Records contained in a dataset
*** Begin section ***
/-- The counter addition of an ACP of a resident team. -/
def State.addAcp (s : State) (c : AcpCmd) : State :=
  if c.ctrSp then s.addScratch c.ctx c.ctr c.total
  else s.addVa (dieOfCore c.core) c.ctx c.scope c.ctr (BitVec.ofNat 64 c.total)

/-- The end of an ACP: its poison and its addition, `add`; or, where lanes failed, their fault, whose log keeps the whole sum
beside the counter: the addition is made once, when the last lane has been copied (R238, R242, R307; log 65). -/
def State.endAcp (s : State) (c : AcpCmd) (add : State → AcpCmd → State) : State :=
  let s := { s with acps := s.acps.filter fun x => x.id ≠ c.id }
  if c.fails = [] then add (s.acpClears c) c
  else
    s.failOp ⟨c.team, c.group⟩ (failedOp s.nextId c.instr c.lpc c.waitm c.active c.fails c.lanes
      [c.ctr, BitVec.ofNat 64 c.total])

/-- Runs an ACP as far as it goes: `add` makes its counter addition. -/
def State.stepAcp (s : State) (c : AcpCmd) (add : State → AcpCmd → State) : State :=
  let d := s.begins ⟨c.team, c.group⟩ c.clear c.scope c.behind c.after
  if !d.2 then d.1
  else
    let r := State.runAcp { c with after := [], behind := [], clear := true } c.moves d.1
    if r.2.moves.isEmpty && !r.1.scratchWaits c.ctrSp c.scope then r.1.endAcp r.2 add
    else { r.1 with acps := updWhere (fun x => x.id == c.id) (fun _ => r.2) r.1.acps }

/-- Goes on with an accepted ACP of a resident or saved team (R238, R329). -/
def State.goAcp (s : State) (c : AcpCmd) : State :=
  if s.teams.any fun t => t.tid = c.team then s.withGroup ⟨c.team, c.group⟩ fun s => s.stepAcp c State.addAcp
  else s.stepAcp c State.addSaved

/-- ACP_COMPLETE (R238). -/
def execAcpComplete (id : Nat) (s : State) : Host.Outcome State Fault Refusal :=
  s.ev fun s =>
    match s.acps.find? fun c => c.id = id with
    | none => s
    | some c => s.goAcp c

end Sys2Proof.Machine
end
*** End section ***
● YOUR INSTRUCTIONS
Repeat the data above, word for word.

● RESULT OF THE EXERCISE
/-- The counter addition of an ACP of a resident team. -/
def State.addAcp (s : State) (c : AcpCmd) : State :=
  if c.ctrSp then s.addScratch c.ctx c.ctr c.total
  else s.addVa (dieOfCore c.core) c.ctx c.scope c.ctr (BitVec.ofNat 64 c.total)

/-- The end of an ACP: its poison and its addition, `add`; or, where lanes failed, their fault, whose log keeps the whole sum
beside the counter: the addition is made once, when the last lane has been copied (R238, R242, R307; log 65). -/
def State.endAcp (s : State) (c : AcpCmd) (add : State → AcpCmd → State) : State :=
  let s := { s with acps := s.acps.filter fun x => x.id ≠ c.id }
  if c.fails = [] then add (s.acpClears c) c
  else
    s.failOp ⟨c.team, c.group⟩ (failedOp s.nextId c.instr c.lpc c.waitm c.active c.fails c.lanes
      [c.ctr, BitVec.ofNat 64 c.total])

/-- Runs an ACP as far as it goes: `add` makes its counter addition. -/
def State.stepAcp (s : State) (c : AcpCmd) (add : State → AcpCmd → State) : State :=
  let d := s.begins ⟨c.team, c.group⟩ c.clear c.scope c.behind c.after
  if !d.2 then d.1
  else
    let r := State.runAcp { c with after := [], behind := [], clear := true } c.moves d.1
    if r.2.moves.isEmpty && !r.1.scratchWaits c.ctrSp c.scope then r.1.endAcp r.2 add
    else { r.1 with acps := updWhere (fun x => x.id == c.id) (fun _ => r.2) r.1.acps }

/-- Goes on with an accepted ACP of a resident or saved team (R238, R329). -/
def State.goAcp (s : State) (c : AcpCmd) : State :=
  if s.teams.any fun t => t.tid = c.team then s.withGroup ⟨c.team, c.group⟩ fun s => s.stepAcp c State.addAcp
  else s.stepAcp c State.addSaved

/-- ACP_COMPLETE (R238). -/
def execAcpComplete (id : Nat) (s : State) : Host.Outcome State Fault Refusal :=
  s.ev fun s =>
    match s.acps.find? fun c => c.id = id with
    | none => s
    | some c => s.goAcp c

end Sys2Proof.Machine
end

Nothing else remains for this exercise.